▸ WORK TO BE COMPLETED
Give again, unaltered, the lines of the listing below that run from the line having "if 56 < h.length.toNat" through the line having "assembly (R24). -/".

------------

-- ==== Sys2Proof/Machine/Link.lean ====
section
/-! DEFINITION. The link envelope: the CRC, the bytes of a frame on the line, and the receive assembly (R24, R25). -/

namespace Sys2Proof.Machine

/-- One bit of the CRC with generator x^16+x^12+x^5+1 (R25). -/
def crcBit (c : Crc) : Crc := if c.msb then (c <<< 1) ^^^ 0x1021#16 else c <<< 1

/-- One byte, most significant bit first. -/
def crcByte (c : Crc) (b : Byte) : Crc :=
  crcBit (crcBit (crcBit (crcBit (crcBit (crcBit (crcBit (crcBit (c ^^^ (b.setWidth 16 <<< 8)))))))))

/-- The CRC of bytes in line order: initial value 0xFFFF, no final inversion (R25). -/
def crcOf (l : List Byte) : Crc := l.foldl crcByte 0xFFFF#16

/-- The two CRC bytes, high byte first. -/
def crcBytes (c : Crc) : List Byte := [(c >>> 8).setWidth 8, c.setWidth 8]

/-- The bytes a frame's CRC covers: destination to last payload byte (R25). -/
def content (f : Frame) : List Byte := [f.dest, f.src, f.kind, byte f.payload.length] ++ f.payload

/-- A frame on the line (2.1, R162). -/
def wire (f : Frame) : List Byte := [0xA5] ++ content f ++ crcBytes (crcOf (content f))

/-- What a byte, or a gap, makes of a receive assembly. -/
inductive RxEvent where
  | nothing
  | good (f : Frame)
  | discard (r : LinkReason)
deriving DecidableEq, Repr

/-- The assembly after a header is complete (R24). -/
def afterHeader (h : Header) : Assembly × RxEvent :=
  if 56 < h.length.toNat then (.hunt, .discard .length)
  else if h.length.toNat = 0 then (.check h [] none, .nothing)
  else (.body h [], .nothing)

/-- The frame a header and a payload make. -/
def frameOf (h : Header) (p : List Byte) : Frame := { dest := h.dest, src := h.src, kind := h.kind, payload := p }

/-- The test of a completed frame (R25). -/
def checkFrame (h : Header) (p : List Byte) (high low : Byte) : RxEvent :=
  if crcBytes (crcOf ([h.dest, h.src, h.kind, h.length] ++ p)) = [high, low] then .good (frameOf h p)
  else .discard .crc

/-- One byte into a receive assembly (R24). -/
def assemble (a : Assembly) (b : Byte) : Assembly × RxEvent :=
  match a with
  | .hunt => if b = 0xA5 then (.header [], .nothing) else (.hunt, .nothing)
  | .header [d, s, k] => afterHeader { dest := d, src := s, kind := k, length := b }
  | .header got => (.header (got ++ [b]), .nothing)
  | .body h got =>
    if h.length.toNat ≤ (got ++ [b]).length then (.check h (got ++ [b]) none, .nothing)
    else (.body h (got ++ [b]), .nothing)
  | .check h p none => (.check h p (some b), .nothing)
  | .check h p (some high) => (.hunt, checkFrame h p high b)

/-- A gap of more than 2 ms (R24): a frame under way is discarded. -/
def gapOut (a : Assembly) : Assembly × RxEvent :=
  match a with
  | .hunt => (.hunt, .nothing)
  | _ => (.hunt, .discard .gap)

end Sys2Proof.Machine
end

------------

▸ ANSWER BELOW
  if 56 < h.length.toNat then (.hunt, .discard .length)
  else if h.length.toNat = 0 then (.check h [] none, .nothing)
  else (.body h [], .nothing)

/-- The frame a header and a payload make. -/
def frameOf (h : Header) (p : List Byte) : Frame := { dest := h.dest, src := h.src, kind := h.kind, payload := p }

/-- The test of a completed frame (R25). -/
def checkFrame (h : Header) (p : List Byte) (high low : Byte) : RxEvent :=
  if crcBytes (crcOf ([h.dest, h.src, h.kind, h.length] ++ p)) = [high, low] then .good (frameOf h p)
  else .discard .crc

/-- One byte into a receive assembly (R24). -/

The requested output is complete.